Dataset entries
-- ==== Sys2Proof/Certificates/Slice0/Obligations.lean ====
section
/-! DEFINITION. What is to be proved of the block. -/

open Sys2Proof Sys2Proof.Machine

/-- A step runs exec on the command at the front of the queue with the queue's rest; on an empty queue the block idles
(the model's own queue, log entry 19). -/
def Obligations.StepRunsFrontCommand : Prop :=
  (∀ (s : State) (c : Instr) (rest : List Instr), s.pending = c :: rest → step s = exec c { s with pending := rest }) ∧
  (∀ s : State, s.pending = [] → step s = .next s)

/-- POWER_UP, RAIL_GOOD and CONTROL_DIE_RELEASE each complete: no rail is enabled before the rail above it is good, POR is logged
unless the retention latch holds a cause, and the release shows the cause log in the RST page; nor is the die released before the umpire's own tests; POWER_DOWN, CAUSE_CLEAR and
AUTOMATIC_RESTART complete (from R72, R73, R75, R77, R80, R81, R82, R528). -/
def Obligations.PowerUpSequence : Prop :=
  (∀ s : State, s.sup.vsup = false →
    exec .powerUp s = .next { s with sup := { s.sup with vsup := true, code := s.sup.retained.getD 0x01 } }) ∧
  (∀ s : State, s.sup.vsup = true → exec .powerUp s = .next s) ∧
  (∀ (s : State) (r : Rail), r ≠ .vsup → (r = .v5 → s.sup.vsup = true) → (r = .vcsd ∨ r = .uref → .v5 ∈ s.sup.good) →
    (r = .vio ∨ r = .v18 ∨ r = .vcore ∨ r = .vdda → s.sup.umpire = true ∧ s.sup.umpTest = true) →
    (r = .vcore ∨ r = .vdda → .vio ∈ s.sup.good ∧ .v18 ∈ s.sup.good) →
    Completes (exec (.railGood r) s) (fun t => r ∈ t.sup.good ∧ (∀ q, q ≠ r → (q ∈ t.sup.good ↔ q ∈ s.sup.good)) ∧
      { t with sup := { t.sup with good := s.sup.good } } = s)) ∧
  (∀ (s : State) (r : Rail), r = .vcsd ∨ r = .uref → .v5 ∉ s.sup.good → exec (.railGood r) s = .next s) ∧
  (∀ (s : State) (r : Rail), r = .vcore ∨ r = .vdda → (.vio ∉ s.sup.good ∨ .v18 ∉ s.sup.good) → exec (.railGood r) s = .next s) ∧
  (∀ (s : State) (now : Nat), s.sup.die = .down ∨ (s.sup.die = .held ∧ (s.sup.code = 0x10 ∨ s.sup.code = 0x16)) →
    s.sup.umpire = true → s.sup.umpTest = true → s.sup.gateTest = true → s.sup.rcFailed = false → s.sup.bad = [] →
    (∀ r, r ≠ .vsup → r ∈ s.sup.good) →
    Completes (exec (.controlDieRelease true now) s) (fun t => t.sup = { s.sup.count now with die := .running } ∧
      t.fld F.RST_CAUSE_CODE = s.sup.code % 256 ∧ t.fld F.RST_CAUSE_DETAIL = s.sup.detail % 256 ∧
      t.fld F.RST_CAUSE_RESTARTS = (s.sup.restartTimes.filter (fun x => now < x + 60000)).length % 256 ∧
      t.rd R.RST_ALSO = s.sup.also ∧ t.rd R.RST_HIST = s.sup.hist ∧ SameMemory s t)) ∧
  (∀ (s : State) (now : Nat), exec (.controlDieRelease false now) s = .next s) ∧
  (∀ (s : State) (now : Nat) (rst : Bool), s.sup.umpTest = false ∨ s.sup.gateTest = false →
    exec (.controlDieRelease rst now) s = .next s) ∧
  (∀ s : State, ∃ t, exec .powerDown s = .next t ∧ t.sup.vsup = false ∧ t.sup.die = .down ∧ t.sup.umpire = false ∧ t.sup.good = [] ∧
    t.sup.retained = some 0x02 ∧ t.regs = [] ∧ t.sram = [] ∧ t.half0 = [] ∧ t.half1 = [] ∧ t.locals = [] ∧ t.pending = s.pending) ∧
  (∀ (s : State) (r : Rail), .overVoltage r ∈ s.sup.bad → exec (.causeClear (.overVoltage r)) s =
    .next { s with sup := { s.sup with bad := s.sup.bad.filter (fun x => x != .overVoltage r) } }) ∧
  (∀ (s : State) (r : Rail), .brownOut r ∈ s.sup.bad → r ≠ .vsup → s.sup.umpire = true → ∃ t, exec (.causeClear (.brownOut r)) s = .next t ∧
    .brownOut r ∉ t.sup.bad ∧ r ∈ t.sup.good ∧ (∀ q, q ≠ r → (q ∈ t.sup.good ↔ q ∈ s.sup.good)) ∧
    { t with sup := { t.sup with bad := s.sup.bad, good := s.sup.good } } = s) ∧
  (∀ (s : State) (now : Nat) (same : List ResetCause), s.sup.umpire = true → s.sup.umpTest = true → s.sup.gateTest = true → s.sup.die = .held →
    s.sup.code ≠ 0x10 → s.sup.code ≠ 0x16 → s.sup.bad = [] → s.sup.rcFailed = false → s.sup.restartTimes = [] →
    Completes (exec (.automaticRestart true now same) s) (Beside same (fun t => t.sup.die = .running ∧ t.sup.restartTimes = [now] ∧
      t.sup.code = s.sup.code ∧ t.fld F.RST_CAUSE_RESTARTS = 1 ∧ SameMemory s t)))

■ The task ■
Would you copy out exactly the lines above that start at the one containing "t.sup with good" and end at the one containing "(∀ s : State, ∃", inclusive?

■ Task response ■
      { t with sup := { t.sup with good := s.sup.good } } = s)) ∧
  (∀ (s : State) (r : Rail), r = .vcsd ∨ r = .uref → .v5 ∉ s.sup.good → exec (.railGood r) s = .next s) ∧
  (∀ (s : State) (r : Rail), r = .vcore ∨ r = .vdda → (.vio ∉ s.sup.good ∨ .v18 ∉ s.sup.good) → exec (.railGood r) s = .next s) ∧
  (∀ (s : State) (now : Nat), s.sup.die = .down ∨ (s.sup.die = .held ∧ (s.sup.code = 0x10 ∨ s.sup.code = 0x16)) →
    s.sup.umpire = true → s.sup.umpTest = true → s.sup.gateTest = true → s.sup.rcFailed = false → s.sup.bad = [] →
    (∀ r, r ≠ .vsup → r ∈ s.sup.good) →
    Completes (exec (.controlDieRelease true now) s) (fun t => t.sup = { s.sup.count now with die := .running } ∧
      t.fld F.RST_CAUSE_CODE = s.sup.code % 256 ∧ t.fld F.RST_CAUSE_DETAIL = s.sup.detail % 256 ∧
      t.fld F.RST_CAUSE_RESTARTS = (s.sup.restartTimes.filter (fun x => now < x + 60000)).length % 256 ∧
      t.rd R.RST_ALSO = s.sup.also ∧ t.rd R.RST_HIST = s.sup.hist ∧ SameMemory s t)) ∧
  (∀ (s : State) (now : Nat), exec (.controlDieRelease false now) s = .next s) ∧
  (∀ (s : State) (now : Nat) (rst : Bool), s.sup.umpTest = false ∨ s.sup.gateTest = false →
    exec (.controlDieRelease rst now) s = .next s) ∧
  (∀ s : State, ∃ t, exec .powerDown s = .next t ∧ t.sup.vsup = false ∧ t.sup.die = .down ∧ t.sup.umpire = false ∧ t.sup.good = [] ∧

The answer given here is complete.